### Saved entries
--- START ---
/-! ### Translation and instruction fill (chapters 01, 05, 11) -/

/-- R29, R23, R30: a walk for a load of one piece takes the translation from the walker's cache, or from the leaf that four levels of tables
give, whose A is then set; an entry with V 0 parks the access on its line, armed with a monitor, and the context waits with a page fault that
names the pointer. R30, R31, R128: a write to a monitored line frees its monitor and
wakes what is parked on it, and the unmonitored entries of the clusters whose monitor it fires. -/
def Obligations.WalksAndWakes : Prop :=
  ∀ (s : State) (e : Entry) (p : Piece) (d w : Nat) (sgn : Bool),
    let n := s.foc.core
    let x := s.cx
    let cl := n.toNat / 64
    let va := p.ptr.toNat % 2 ^ 48
    let at' (level base : Nat) : Nat := base + 8 * (va / 2 ^ (12 + 9 * level) % 512)
    let next (e : Word) : Nat := e.toNat / 4096 % 2 ^ 40 * 4096
    let pointer (e : Word) : Prop := e.extractLsb' 0 2 = 3 ∧ e.extractLsb' 52 8 = 0 ∧ regionOf (next e) = .hbm
    let given (t : Tr) : Entry := { e with pieces := [{ p with tr := some t }], park := none, woken := false, unmon := false }
    (x.toWalk = some e → e.kind = .ld d w sgn → e.pieces = [p] → p.tr = none → e.unmon = false → mwf .zero s.ctxs = true →
      (∀ t, tlbFind (s.cluster cl).tlb x.asid va = some t → t.rd = true → x.run = .live →
        exec .pageWalk s = .next (s.setCx (x.onEntry e fun _ => given ⟨t.pbase + (va - t.vbase), t.mt, t.tc, t.size, false, false⟩)))
      ∧ (tlbFind (s.cluster cl).tlb x.asid va = none → regionOf x.ptroot = .hbm → s.ecc = [] → s.poison = [] →
        (∀ e3 e2 e1 l : Word, e3 = s.rd64 (at' 3 x.ptroot) → e2 = s.rd64 (at' 2 (next e3)) → e1 = s.rd64 (at' 1 (next e2)) →
          l = s.rd64 (at' 0 (next e1)) → pointer e3 → pointer e2 → pointer e1 →
          l.extractLsb' 0 2 = 1 → l.getLsbD 2 = true → l.extractLsb' 7 2 = 0 → l.extractLsb' 10 2 ≠ 3 → l.extractLsb' 52 8 = 0 →
          regionOf (next l) = .hbm → Answers .pageWalk s fun u =>
            u.rd64 (at' 0 (next e1)) = l ||| 0x20 ∧ MemOutside s u (at' 0 (next e1)) 8
            ∧ (e ∈ x.lq → given ⟨next l + va % 4096, l.extractLsb' 10 2, l.getLsbD 9, 4096, false, false⟩ ∈ u.cx.lq) ∧ u.cx.a = x.a
            ∧ ∃ t, tlbFind (u.cluster cl).tlb x.asid va = some t ∧ t.pbase = next l ∧ t.size = 4096 ∧ t.vbase = va / 4096 * 4096)
        ∧ ((s.rd64 (at' 3 x.ptroot)).getLsbD 0 = false → e.park = none → x.forwarded e p = false → x.run = .live → x.dbg = false →
          (s.cluster cl).mons.length < 32 → (s.cluster cl).mons.contains (at' 3 x.ptroot / 64) = false → Answers .pageWalk s fun u =>
            u.cx.run = .waiting ∧ u.cx.a.trapcause.toNat % 2 ^ 20 = 4 ∧ u.cx.a.traparg = p.ptr ∧ u.cx.a.trappc = e.pc &&& 0xFFFFFFFFFFFC
            ∧ (e ∈ x.lq → ∃ q ∈ u.cx.lq, q.seq = e.seq ∧ q.park = some (at' 3 x.ptroot / 64))
            ∧ (∀ r, u.cx.a.rdS r = x.a.rdS r) ∧ u.cx.a.pc = x.a.pc)))
    ∧ ∀ (k : ClusterN) (pa : PAddr), mwf .zero s.ctxs = true → mwf .zero s.clusters = true →
      let l := pa.toNat / 64
      let wakes (m : CoreN) (e : Entry) : Entry :=
        if e.park = some l ∨ (l ∈ (s.cluster (m.toNat / 64)).mons ∧ e.unmon = true) then { e with woken := true } else e
      (s.cluster k.toNat).mons.contains l = true → Answers (.parkWake k pa) s fun u =>
        (∀ j, (u.cluster j).mons = (s.cluster j).mons.filter (· ≠ l)) ∧ u.mem = s.mem ∧ u.cregs = s.cregs
        ∧ ∀ m f, (u.ctx m f).a = (s.ctx m f).a ∧ (u.ctx m f).run = (s.ctx m f).run
          ∧ (u.ctx m f).lq = (s.ctx m f).lq.map (wakes m) ∧ (u.ctx m f).sq = (s.ctx m f).sq.map (wakes m)
          ∧ (u.ctx m f).rq = (s.ctx m f).rq.map (wakes m)

/-- R31, R127: an invalidation drops every covered translation of its die's walkers and sets BUSY, which clears once no covered store is on
its way. R128: a store of the replay queue whose page is valid again is performed at its new address and leaves the queue. R284: the fill of
a fetch miss puts the line, as memory holds it, into the fetch half. -/
def Obligations.InvalidationsAndFills : Prop :=
  ∀ (s : State) (d : DieN) (asid : BitVec 16) (vp : BitVec 36),
    let st := 0x7FFFF00000000 + d.toNat * 0x10000000 + 0x100008
    let drops (i : Instr) (hit : Tlb → Prop) : Prop := Answers i s fun u =>
      (∀ k, k / 4 = d.toNat → ∀ t, t ∈ (u.cluster k).tlb ↔ t ∈ (s.cluster k).tlb ∧ ¬hit t)
      ∧ (∀ k, k / 4 ≠ d.toNat → u.cluster k = s.cluster k) ∧ u.creg st = s.creg st ||| 1 ∧ u.mem = s.mem
      ∧ ∀ m f, (u.ctx m f).a = (s.ctx m f).a
    (mwf .zero s.ctxs = true → mwf .zero s.clusters = true →
      drops (.walkinvPage d asid vp) (fun t => t.asid = asid ∧ t.vbase ≤ vp.toNat * 4096 ∧ vp.toNat * 4096 < t.vbase + t.size)
      ∧ drops (.walkinvAsid d asid) (fun t => t.asid = asid) ∧ drops (.walkinvAll d) (fun _ => True))
    ∧ (let g := dieOf s.foc.core
       let b := 0x7FFFF00000000 + g * 0x10000000 + 0x100008
       (s.die g).invs ≠ [] → (∀ kv ∈ s.ctxs, ∀ e ∈ kv.2.sq ++ kv.2.rq, e.left = false) → exec .invalidationComplete s
        = .next ((s.setDie g { s.die g with invs := [] }).setCreg b (s.creg b &&& ~~~1)))
    ∧ (∀ (n : CoreN) (c : CtxN) (e : Entry) (p : Piece) (old : Tr) (t : Tlb),
        let x := s.ctx n c
        let va := p.ptr.toNat % 2 ^ 48
        let pa := t.pbase + (va - t.vbase)
        let q : Piece := { p with tr := some ⟨pa, t.mt, t.tc, t.size, false, false⟩ }
        x.rq = [e] → x.sqHold = none → x.dbg = false → mwf .zero s.ctxs = true → e.reported = false → e.kind = .st → e.left = false →
        e.pieces = [p] → p.tr = some old → old.marked = true → p.off = 0 → p.len = e.data.length → pa % 64 + p.len ≤ 64 →
        tlbFind (s.cluster (n.toNat / 64)).tlb x.asid va = some t → t.w = true → t.dirty = true →
        regionOf pa = .hbm → mget 0 s.ecc (pa / 64) = 0 → s.poisoned pa = false → (s.core n).cached pa = none →
        s.homeCheck (x.actor n c) q ⟨pa, t.mt, t.tc, t.size, false, false⟩ true = .ok →
        e.away = false → x.sq = [] → (∀ d, d ≠ c → ∀ f ∈ (s.ctx n d).sq ++ (s.ctx n d).rq, f.left = false) →
        let done (i : Instr) : Prop := Answers i s fun u => u.rdBytes pa p.len = e.data ∧ MemOutside s u pa p.len ∧ (u.ctx n c).rq = []
          ∧ u.cregs = s.cregs ∧ ∀ m f, (u.ctx m f).a = (s.ctx m f).a
        (e.woken = true → done (.replayRewalk n c 0)) ∧ (e.unmon = true → done (.replayRewalkTimer n c 0)))
    ∧ ∀ (line : Nat) (t : Tr) (ctl : Bool),
      let n := s.foc.core
      let x := s.cx
      x.fetchWait = some line → x.run = .live → x.fpark = none → trExt x.ext x.lw n (64 * line) 64 ⟨false, false, true⟩ = .hit t ctl →
      s.fetchable n t.pa = true → s.bankShut t.pa = false → mget 0 s.ecc (t.pa / 64) = 0 → mget false s.poison (t.pa / 64) = false → t.pa % 64 = 0 → Answers .instructionFetchFill s fun u =>
        u.cx = { x with fetchWait := none, fpark := none, fwoken := false } ∧ SameBut s u n s.foc.ctx ∧ u.mem = s.mem
        ∧ ∀ b < 64, ((u.core n).istoreAt (s.core n).fh x.asid line).map (lineByte · b) = some (s.rdByte (t.pa + b))

/-! ### Results, traps and issue (chapters 08, 10, 16) -/

/-- R196, R267: a result is held until its cycle and lands then; of two results due, the one due later is the one that stays. s0 and p0
keep their values. R391: what is pending at a checkpoint is pending again after a rollback to it, at its cycle counted from there, and nothing
else is. -/
def Obligations.ResultsLand : Prop :=
  (∀ (s : State) (lat : Nat) (ws : List Write),
    let x := s.cx
    let t := s.land lat ws
    t.cx.pend = x.pend ++ [⟨x.a.ctxtime.toNat + lat, x.seq, x.a.pc, s.foc.slot, x.a.rep.toNat, true, 0, ws⟩]
    ∧ t.cx.a = { x.a with ev := t.cx.a.ev } ∧ t.mem = s.mem ∧ t.cregs = s.cregs ∧ SameBut s t s.foc.core s.foc.ctx)
  ∧ (∀ (x : Ctx) (p q : Pend),
    let now := x.a.ctxtime.toNat
    let after (ws : List Write) : Arch := ws.foldl Arch.write x.a
    (x.pend = [] → x.landDue.a = x.a)
    ∧ (x.pend = [p] → now < p.due → x.landDue.a = x.a ∧ x.landDue.pend = [p])
    ∧ (x.pend = [p] → p.due ≤ now → x.landDue.a = after p.ws ∧ x.landDue.pend = [])
    ∧ (x.pend = [p, q] ∨ x.pend = [q, p] → p.due < q.due → q.due ≤ now → x.landDue.a = after (p.ws ++ q.ws) ∧ x.landDue.pend = []))
  ∧ (∀ (a : Arch) (r : Reg) (v : Word) (p : PReg) (b : Bool),
    (∀ j, (a.write (.s r.toNat v)).rdS j = if j = r.toNat ∧ r ≠ 0 then v else a.rdS j)
    ∧ (∀ j, (a.write (.p p.toNat b)).rdP j = if j = p.toNat ∧ p ≠ 0 then b else a.rdP j)
    ∧ a.write (.s r.toNat v) = { a with sr := (a.write (.s r.toNat v)).sr } ∧ a.write (.p p.toNat b) = { a with pr := (a.write (.p p.toNat b)).pr })
  ∧ ∀ x y : Ctx, y.ck = x.checkpoint.ck → y.ckPend = x.checkpoint.ckPend → y.rollback.pend = x.pend ∧ y.rollback.a.ctxtime = x.a.ctxtime

/-- R244, R245, R359: an operation on registers that may execute does, and traps nothing; one that may not execute writes nothing. One that breaks a rule of R244 stops the context as an illegal
bundle that names its slot; one whose tile is unconfigured or of a wrong shape raises the tile-configuration exception with the tile's code
and the reason in TRAPARG, which an installed handler that is not running takes. -/
def Obligations.IllegalOperations : Prop :=
  ∀ (s : State) (i : Instr), i.slotClass.isSome → s.cx.dbg = false →
    let x := s.cx
    let legal := opLegal x ((s.die (dieOf s.foc.core)).service = 1) i
    let kept (u : State) : Prop := u.mem = s.mem ∧ u.cx.pend = x.pend ∧ u.cx.lq = x.lq ∧ u.cx.pound = x.pound ∧ u.cx.sq = x.sq
      ∧ (∀ r, u.cx.a.rdS r = x.a.rdS r) ∧ u.cx.a.vr = x.a.vr ∧ u.cx.a.acc = x.a.acc ∧ SameBut s u s.foc.core s.foc.ctx
    let trapped (u : State) (cause : Nat) (arg : Word) (slot : Nat) : Prop := u.cx.a.trapcause.toNat % 2 ^ 20 = cause
      ∧ u.cx.a.traparg = arg ∧ u.cx.a.trappc = x.a.pc &&& 0xFFFFFFFFFFFC ∧ u.cx.a.trapslot = BitVec.ofNat 64 slot ∧ u.cx.a.donemask = 0
    (legal = true → tileFault x.a i = none →
      match i with
      | .add _ _ _ | .sub _ _ _ | .mul _ _ _ | .mulh _ _ _ | .mulhu _ _ _ | .div _ _ _ | .divu _ _ _ | .rem _ _ _ | .remu _ _ _ | .and _ _ _
      | .or _ _ _ | .xor _ _ _ | .andn _ _ _ | .shl _ _ _ | .shr _ _ _ | .sar _ _ _ | .min _ _ _ | .max _ _ _ | .minu _ _ _ | .maxu _ _ _
      | .clz _ _ | .popc _ _ | .ext _ _ _ _ _ | .sel _ _ _ _ _ | .adds _ _ _ _ | .setkey _ _ _ | .addi _ _ _ | .andi _ _ _ | .ori _ _ _
      | .xori _ _ _ | .shli _ _ _ | .shri _ _ _ | .sari _ _ _ | .movi _ _ | .lih _ _ _ | .cmp _ _ _ _ | .cmpi _ _ _ _ | .pand _ _ _ _ _
      | .por _ _ _ _ _ | .pxor _ _ _ _ _ | .pandn _ _ _ _ _ | .csrr _ _ | .lcw _ _ | .lcr _ _ | .br _ _ _ | .call _ _ _ | .jr _ | .callr _ | .ret
      | .loopn _ _ | .vadd _ | .vsub _ | .vmul _ | .vfma _ | .vfms _ | .vmin _ | .vmax _ | .vabs _ | .vneg _ | .vadds _ | .vsubs _ | .vmov _
      | .vmulh _ | .vand _ | .vor _ | .vxor _ | .vandn _ | .vshl _ | .vshr _ | .vsar _ | .vcmp _ | .vsel _ | .mand _ | .mor _ | .mxor _ | .mandn _
      | .mpop _ | .vcvt _ | .vqnt _ | .vdqnt _ | .vredsum _ | .vredmax _ | .vredmin _ | .vperm _ | .vbcast _ | .vbcastScalar _ | .vlane _
      | .vmovs _ | .vmovl _ | .vslide _ | .vzip _ | .vunzip _ | .vrcp _ | .vrsqrt _ | .vexp2 _ | .vlog2 _ | .vtanh _ | .vrng _ | .mma _ | .mmas _
      | .tadd _ | .tscl _ | .tcvt _ | .tqnt _ | .tcmpr _ | .tdcmp _ | .tmov _ | .mkat _ _ _ | .sld _ | .trw _ | .trr _ | .tcw _ | .tcr _
      | .tzero _ | .brd _ | .bwr _ | .bchk _ | .bclr _ | .sgrd _ | .sgclr _ | .kwr _ | .krd _ =>
          Answers i s fun u => u.foc = s.foc ∧ u.mem = s.mem ∧ u.dies = s.dies ∧ SameBut s u s.foc.core s.foc.ctx
      | _ => True)
    ∧ (legal = false → Answers i s fun u => u.cx.run = .stopped ∧ trapped u 0x40001 0 s.foc.slot.idx ∧ u.cx.a.pc = x.a.pc ∧ kept u)
    ∧ ∀ t r, legal = true → tileFault x.a i = some (t, r) → Answers i s fun u =>
        trapped u 0x40002 (BitVec.ofNat 64 (t + 16 * r)) s.foc.slot.idx ∧ kept u
        ∧ (x.a.trapvec.getLsbD 0 = true → x.a.ctxmode.getLsbD 0 = false →
          u.cx.run = x.run ∧ u.cx.a.ctxmode = 1 ∧ u.cx.a.pc = x.a.trapvec &&& 0xFFFFFFFFFFFC)
        ∧ (x.a.trapvec.getLsbD 0 = false ∨ x.a.ctxmode.getLsbD 0 = true → u.cx.run = .stopped ∧ u.cx.a.pc = x.a.pc)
--- END ---
### Exercise aim
Print, from the entries above, the line with "4096 * 4096)", the line with "x.ptroot / 64))" and all lines between them, exactly and with nothing else.

### Exercise response
            ∧ ∃ t, tlbFind (u.cluster cl).tlb x.asid va = some t ∧ t.pbase = next l ∧ t.size = 4096 ∧ t.vbase = va / 4096 * 4096)
        ∧ ((s.rd64 (at' 3 x.ptroot)).getLsbD 0 = false → e.park = none → x.forwarded e p = false → x.run = .live → x.dbg = false →
          (s.cluster cl).mons.length < 32 → (s.cluster cl).mons.contains (at' 3 x.ptroot / 64) = false → Answers .pageWalk s fun u =>
            u.cx.run = .waiting ∧ u.cx.a.trapcause.toNat % 2 ^ 20 = 4 ∧ u.cx.a.traparg = p.ptr ∧ u.cx.a.trappc = e.pc &&& 0xFFFFFFFFFFFC
            ∧ (e ∈ x.lq → ∃ q ∈ u.cx.lq, q.seq = e.seq ∧ q.park = some (at' 3 x.ptroot / 64))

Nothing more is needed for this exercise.